Prison break-out report unfair, fails to explore overcrowding
- human rights body
June 15, 2002
The Guyana Human Rights Association (GHRA) says that the report of the Board of Enquiry into the escape of five prisoners from the Georgetown Prison on February 23 is unfair and barely acknowledges the issue of overcrowding which it says is the defining factor in prison life.
The GHRA in a press release said it did not wish to suggest the prison officials were blameless, but "to focus entirely on their mistakes without reference to their conditions of work, is boorish and unfair."
The human rights body pointed out that although the Report quoted the Prison Director’s figures of 10 officers per shift and 800 inmates, it did not make a connection between a ratio of 1 to 80 inmates and the consequent stressful and dangerous work environment.
The release said that the report failed to recognise that this ratio increases the scope for ‘no go areas’, gangs running rackets and reduced intelligence about what is being planned. Rather, the report sees nothing but fraternising with prisoners, weakness and irresponsibility, the GHRA commented.
Running an overcrowded prison with a high ratio of hardened criminals requires a very steady hand, the release noted, since too much pressure could cause a ‘blow up’. Referring to the violent riots and deaths in Venezuelan and Brazilian prisons, the release said that that demonstrates regularly how easy it is to get it wrong.
Were it not for the fact that the great majority of the inmates at the Camp Street prison are well-behaved, such break-outs could be a weekly affair, regardless of how much wire is heaped on the walls, the GHRA posited.
The human rights body suggested that the enquiry should have devoted time to examining whether the security failures reflect a new situation in the prison or were an unfortunate lapse in an approach that can basically work.
And the government was also advised that rather than implement what the GHRA described as the "vindictive and calculated" recommendations relating to the Guyana Prison Service (GPS), it would be better to "analyse the escape within the framework of ongoing plans to improve the security and efficiency of Camp Street prison."
Declaring that the report reads like a "political initiative to slander the senior echelon of the GPS for some ulterior motive," the GHRA said that the prison service has no control over the numbers sent to the prison, and that fact puts the judiciary, rather than the GPS, in the spotlight.

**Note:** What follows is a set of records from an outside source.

/-- An entry of a data queue (R28, R29). -/
structure QEntry where
  id : Nat
  data : VReg
  valid : Bool
  /-- clusters that have popped their slice (load queues) or written it (store queues) (R173) -/
  slices : BitVec 4
  src : Option LoadSrc
  /-- ordering clock of the producer's word (R167) -/
  clock : Clk
deriving DecidableEq, Repr

/-- A store of a core in its current phase that a load may race with (R252): where it stored (a
physical address, or a scratchpad offset), its bytes, and what the core held there before. -/
structure StoreRec where
  spad : Bool
  addr : Nat
  data : List Byte
  old : List (Option Byte)
  eng : Engine
  n : Nat
  cls : BitVec 2
deriving DecidableEq, Repr

/-- A block that another agent has written for the core and that the core has not yet observed
(R257): the operation, its barrier (space and offset) and its completion cycle. -/
structure Arrived where
  view : Nat
  num : Nat
  bar : Option (Nat × Nat)
  cycle : Nat
  /-- how far the core had come when it issued the operation -/
  begun : Nat
  pa : Nat
  data : List Byte
deriving DecidableEq, Repr

/-- What is done when a release half has completed (R242, R245). -/
inductive Cont where
  | none
  /-- a store with release order: bytes by place (R274) -/
  | store (runs : List (Place × List Byte))
  /-- fill mark or free mark of a ring slot of a launch (R283) -/
  | ringFill (launch bed ring slot : Nat)
  | ringFree (launch bed ring slot : Nat)
  /-- an arrival of a launch at a barrier in another bed's store (R317, R327) -/
  | remoteArrive (launch pkg bed off : Nat) (tag : Option Nat)
  /-- a published grid step (R303) -/
  | gstep (launch grid part step view num : Nat)
  /-- a parameter-block reduction (R313) -/
  | reduce (launch : Nat) (die job : Nat)
  /-- a release store counted at the target (R457) -/
  | strel (pkg pa : Nat) (data : List Byte) (count : Nat)
deriving DecidableEq, Repr

/-- A release half under way (R245). -/
structure Release where
  id : Nat
  scope : Nat
  /-- how far the core had come when it began -/
  begun : Nat
  /-- the one package whose store sequence it completes, for an atomic there (R276) -/
  seq : Option Nat
  /-- owned bytes still to publish, by physical address -/
  bytes : Tbl Byte
  cont : Cont
deriving DecidableEq, Repr

/-- An access whose acquire half acts once it has been performed: the answer to a packet, or the
completion of an operation of a view (R242, R276, R277). -/
inductive Acq where
  | packet (id : Nat)
  | number (view num : Nat)
deriving DecidableEq, Repr

/-- A data queue. -/
structure Queue where
  entries : List QEntry
deriving DecidableEq, Repr

/-- A copy's completion cycle by its number (R323): `none` before acceptance. -/
structure CopyRec where
  num : Nat
  done : Option Nat
deriving DecidableEq, Repr

/-- A fault frame (R352). -/
structure Frame where
  fcode : Nat
  fstr : Nat
  prec : Bool
  fork : Bool
  priv : Nat
  repn : Nat
  aux : Nat
  kind : Nat
  deferred : Nat
  ovf : Bool
  mfa : Dword
  mfb : Dword
  faux0 : Dword
  faux1 : Dword
deriving DecidableEq, Repr

/-- A kept imprecise report (R343). -/
structure Report where
  fcode : Nat
  aux : Nat
  faux0 : Dword
  faux1 : Dword
  /-- MFA and MFB of a memory fault (R237, R352) -/
  mfa : Dword
  mfb : Dword
deriving DecidableEq, Repr

/-- What a core does. -/
inductive Mode where
  /-- takes no part in a launch, or between launches -/
  | idle
  /-- of a raked launch and without an iteration (R179) -/
  | free
  | running
  /-- a fault frame waits to be delivered (R346) -/
  | faulted
  /-- saved by a pre-emption (R362) -/
  | saved
  /-- has halted: out of the launch (R180) -/
  | halted
  /-- out of service until the launch's release (R345) -/
  | stopped
deriving DecidableEq, Repr

/-- A served context beneath a handler (R346, R395). -/
structure Served where
  frame : Frame
  launch : Nat
  /-- physical address of the core save area, when one is registered -/
  area : Option Nat
deriving DecidableEq, Repr

/-- A pre-emption request (R362): the attempts that failed, and at the last of them how far the core had come
and how many words each stream had issued. -/
structure Preempt where
  failed : Nat
  moves : Nat
  marks : List (Nat × Nat)
deriving DecidableEq, Repr

/-- A store-sequence tracker (R436, R458). -/
structure Tracker where
  pkg : Nat
  count : Nat
  /-- the sequence is broken, with FAUX0 of the fault that reports it (R458) -/
  broken : Option Dword
  /-- a store that no release has covered, or its release at the target, is still to come -/
  used : Bool
  /-- stores were sent that no release has covered (R261, R456) -/
  units : Bool
  /-- its last store was a release store: the tracker is free once all of them have been applied (R436) -/
  rel : Bool
deriving DecidableEq, Repr

/-- A cached translation (R232). -/
structure Xlat where
  ctx : Nat
  seg : Nat
  va : Nat
  size : Nat
  leaf : Dword
deriving DecidableEq, Repr

/-- One core (R10 to R39). -/
structure Core where
  mode : Mode
  launch : Nat
  a : Tbl Dword
  m : Tbl Dword
  w : Tbl Dword
  /-- s banks: register i of bank c is entry 32 * c + i (R15) -/
  s : Tbl Dword
  v : Tbl VReg
  g : Tbl Mask
  fflg : BitVec 5
  ix : Tbl Dword
  mbx : Dword
  csr : Tbl Dword
  lq : Tbl Queue
  sq : Tbl Queue
  /-- token queues by the code of R199: the clocks of the tokens held, oldest first -/
  tok : Tbl (List Clk)
  /-- branch-outcome queues, oldest first (R131) -/
  obAX : List (Bool × Clk)
  obXA : List (Bool × Clk)
  /-- decisions of the open branch group (R34); none of an engine that has ended its part of the
  iteration (R204) -/
  group : List (Option Decision)
  /-- agreement records compared so far (R168) -/
  agreed : Nat
  /-- fork region (first and last word) while X is forked (R172) -/
  fork : Option (Nat × Nat)
  streams : Tbl Stream
  fmt : Tbl Word
  fb : Nat
  pin : Option Nat
  tlIssued : Tbl Nat
  tlDone : Tbl Nat
  /-- numbers completed above the done count, per view (R292) -/
  tlOut : List (Nat × Nat)
  /-- copies of views 0, 5, 6, 7 (R323) -/
  copies : Tbl (List CopyRec)
  /-- number of the last close completed (R152, R364) -/
  closeNum : Nat
  /-- lease: none, single or wide (R138) -/
  lease : Option Bool
  /-- a waiting lease request -/
  leaseWant : Option Bool
  spad : Memory
  scr : Nat
  owned : Tbl Byte
  /-- how far the core had come at its last store to each owned byte (R257) -/
  wrote : Tbl Nat
  near : Tbl Byte
  /-- the instant at which the phase reads a 64-byte block (R241, R248) -/
  instants : Tbl Nat
  floor : Nat
  /-- the instants at which the core's own writes of bytes were published since its floor (R248) -/
  floors : Tbl Nat
  stores : List StoreRec
  /-- accesses whose acquire half is still to act -/
  acquires : List Acq
  arrived : List Arrived
  /-- the highest cycle that a `waitc` has waited for (R257) -/
  counted : Nat
  releases : List Release
  nextId : Nat
  tlb : List Xlat
  trackers : List Tracker
  rounds : Tbl Nat
  /-- the virtual address of each 64 KiB page of another package that the core has reached (R458) -/
  farVa : Tbl Nat
  /-- the fault frame being delivered (R352) -/
  frame : Option Frame
  reports : List Report
  reportOvf : Bool
  /-- the oldest report has come while the core runs: a precise fault at the same boundary is taken
  first (R344) -/
  tie : Bool
  /-- a mismatch of the agreement logs: each stream stops at its next word boundary (R168) -/
  mismatch : Option Report
  served : Option Served
  /-- the wall cycle of the fault being delivered or served (R193, R346) -/
  faultAt : Nat
  /-- what the core does after its fault: it goes on, or it had halted or was free (R343) -/
  back : Mode
  preempt : Option Preempt
  deferred : Nat
  /-- slots, words and passes of the streams so far (R171) -/
  moves : Nat
  iter : Nat
  iterStart : Nat
deriving DecidableEq, Repr

/-- An element of a link (R60). -/
structure Elem where
  acc : BitVec 112
  op : Bool
  on : Bool
deriving DecidableEq, Repr

/-- A link slot (R136, R148, R366). -/
structure Link where
  state : Nat
  owner : Nat
  launch : Nat
  chain : Nat
  hop : Nat
  anchor : Int
  rem : Nat
  incoming : Bool
  /-- it has sent its partial (R369, R371) -/
  sent : Bool
  flags : BitVec 5
  elems : Tbl Elem
  rowScale : Tbl Word
  rowExp : Tbl Int
  lastBank : Nat
  hasLast : Bool
  /-- SK of the last contribution -/
  lastSk : Nat
  /-- the last contribution was under DSPLIT -/
  lastSplit : Bool
  /-- the columns of a bank that the last contribution could use (R140) -/
  lastN : Nat
  /-- the launch for the rest of which it is out of service; 0 for none (R371) -/
  retired : Nat
deriving DecidableEq, Repr

/-- A recorded `bld` or `sld` (R136, R367). -/
structure BankSrc where
  /-- 0 `bld`, 1 `sld.col`, 2 `sld.blk` -/
  kind : Nat
  sa : Dword
  sb : Dword
  seg : Nat
  mem : Bool
  row0 : Nat
  rows : Nat
  cols : Nat
  fmt : Word
  /-- FTZ[0] as committed -/
  ftz : Bool
  /-- under a wide lease -/
  wide : Bool
  core : Nat
deriving DecidableEq, Repr

/-- A B bank (R136, R144). -/
structure Bank where
  cells : Tbl Byte
  /-- format code and slice count -/
  tag : Option (Nat × Nat)
  owner : Option Nat
  colScale : Tbl Word
  blkScale : Tbl Byte
  colExp : Tbl Int
deriving DecidableEq, Repr

/-- Marks of a ring (R218): fill marks and free marks by slot, and the CRN of the last claim served
(R220). -/
structure Marks where
  fill : List Nat
  free : List Nat
  last : Nat
  /-- the wall cycle of the last claim, and the last core served before that cycle (R220) -/
  served : Option (Nat × Nat)
deriving DecidableEq, Repr

/-- One bed. -/
structure Bed where
  store : Memory
  marks : Tbl Marks
  banks : Tbl Bank
  links : Tbl Link
  turn : Option Nat
  turnCount : Nat
  lastGrant : Nat
  /-- cores of the bed with a command waiting for a turn -/
  waiting : List Nat
deriving DecidableEq, Repr

/-- A copy in the barrow's buffer (R294 to R299). -/
structure Copy where
  entry : Nat
  core : Nat
  launch : Nat
  view : Nat
  num : Nat
  /-- translated source and destination (R295) -/
  src : List Chunk
  dst : List Chunk
  len : Nat
  cyc : Nat
  /-- barrier: space and offset -/
  bar : Option (Nat × Nat)
  tag : Option Nat
  dur : Nat
  /-- start cycle and channel once accepted -/
  start : Option (Nat × Nat)
  /-- wall cycle at which it reached the barrow (R296) -/
  since : Nat
  /-- how far the core had come when it issued the copy -/
  begun : Nat
  /-- blocks read and not yet written, and the numbers of those written (R298) -/
  got : Tbl (List Byte)
  written : List Nat
  /-- a block of it lay above the grant of the die store, and the fault has been reported (R238) -/
  cut : Bool
deriving DecidableEq, Repr

/-- An ordered contribution (R277, R310). -/
structure Contrib where
  id : Nat
  /-- the package and the core of the contributor; of another package, `launch` is 0 and `num` its SEQ -/
  pkg : Nat
  core : Nat
  launch : Nat
  num : Nat
  op : Nat
  last : Bool
  pa : Nat
  va : Nat
  seg : Nat
  index : Nat
  value : Dword
  since : Nat
  /-- its alias class (R254) -/
  cls : BitVec 2
deriving DecidableEq, Repr

/-- A parameter-block reduction (R312, R313, R332). -/
structure Reduce where
  id : Nat
  core : Nat
  launch : Nat
  view : Nat
  num : Nat
  /-- physical addresses of the block and the flag -/
  block : Nat
  flag : Nat
  dst : List Chunk
  bufs : List (List Chunk)
  fval : Dword
  count : Nat
  fmt : Nat
  released : Bool
  running : Bool
  /-- instant of its start -/
  floor : Nat
  /-- 64-byte blocks summed so far, and the flags of their additions -/
  summed : List Nat
  flags : Nat
deriving DecidableEq, Repr

/-- A tensor stream's counts and marks on its receiving die and its sender end (R413, R415). -/
structure TStream where
  free : List Nat
  lens : Tbl Nat
  cc : Nat
  ecMirror : Nat
  /-- slots departed and not arrived, in order, with the core of an `ssend` -/
  flight : List (Option Nat × List Byte)
  /-- the wall cycle and the core of the last send (R415) -/
  sent : Option (Nat × Nat)
  /-- slots of a partial that wait for room (R420) -/
  queue : List (List Byte)
deriving DecidableEq, Repr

According to the release, the chairman of the enquiry, Cecil Kennard, was Chancellor of the Judiciary during the period when prison overcrowding reached its zenith. The release said further that Kennard therefore had a vested interest in ensuring the "net was cast no wider than the GPS in search of culprits" and for that reason he should have excused himself from the committee on the grounds of conflict of interest.
"The complete absence of any reference to ‘remand’ as opposed to convicted prisoners ... is the most telling evidence that the Report is intended to deflect attention away from the Judiciary - since the term ‘remand’ immediately reminds the reader of the judicial dimension of the problem," GHRA said.
The release charged that as Chancellor, Kennard visited the central prison once, then ignored the overcrowding problem. This indictment, the release continued, is supported by a statement on page 26 of the Report that "It is beyond our comprehension that the population of high profile prisoners is as much as two hundred and fifty. We cannot imagine that about one-third of the prison population comprise of high profile prisoners."
"Where exactly did the former Chancellor think his judges were sending all these high profile prisoners?" the GHRA asked.
The GHRA also argued that the distance of the Report from the reality of the Camp Street prison was further reflected in the recommendations that ‘high profile’ prisoners be denied opportunities to play games, that prison officers, even off-duty staff, should not have taken part in the Mashramani celebrations.
The Report is "as disdainful of members of the Prison Service as it is of prisoners," the release contended.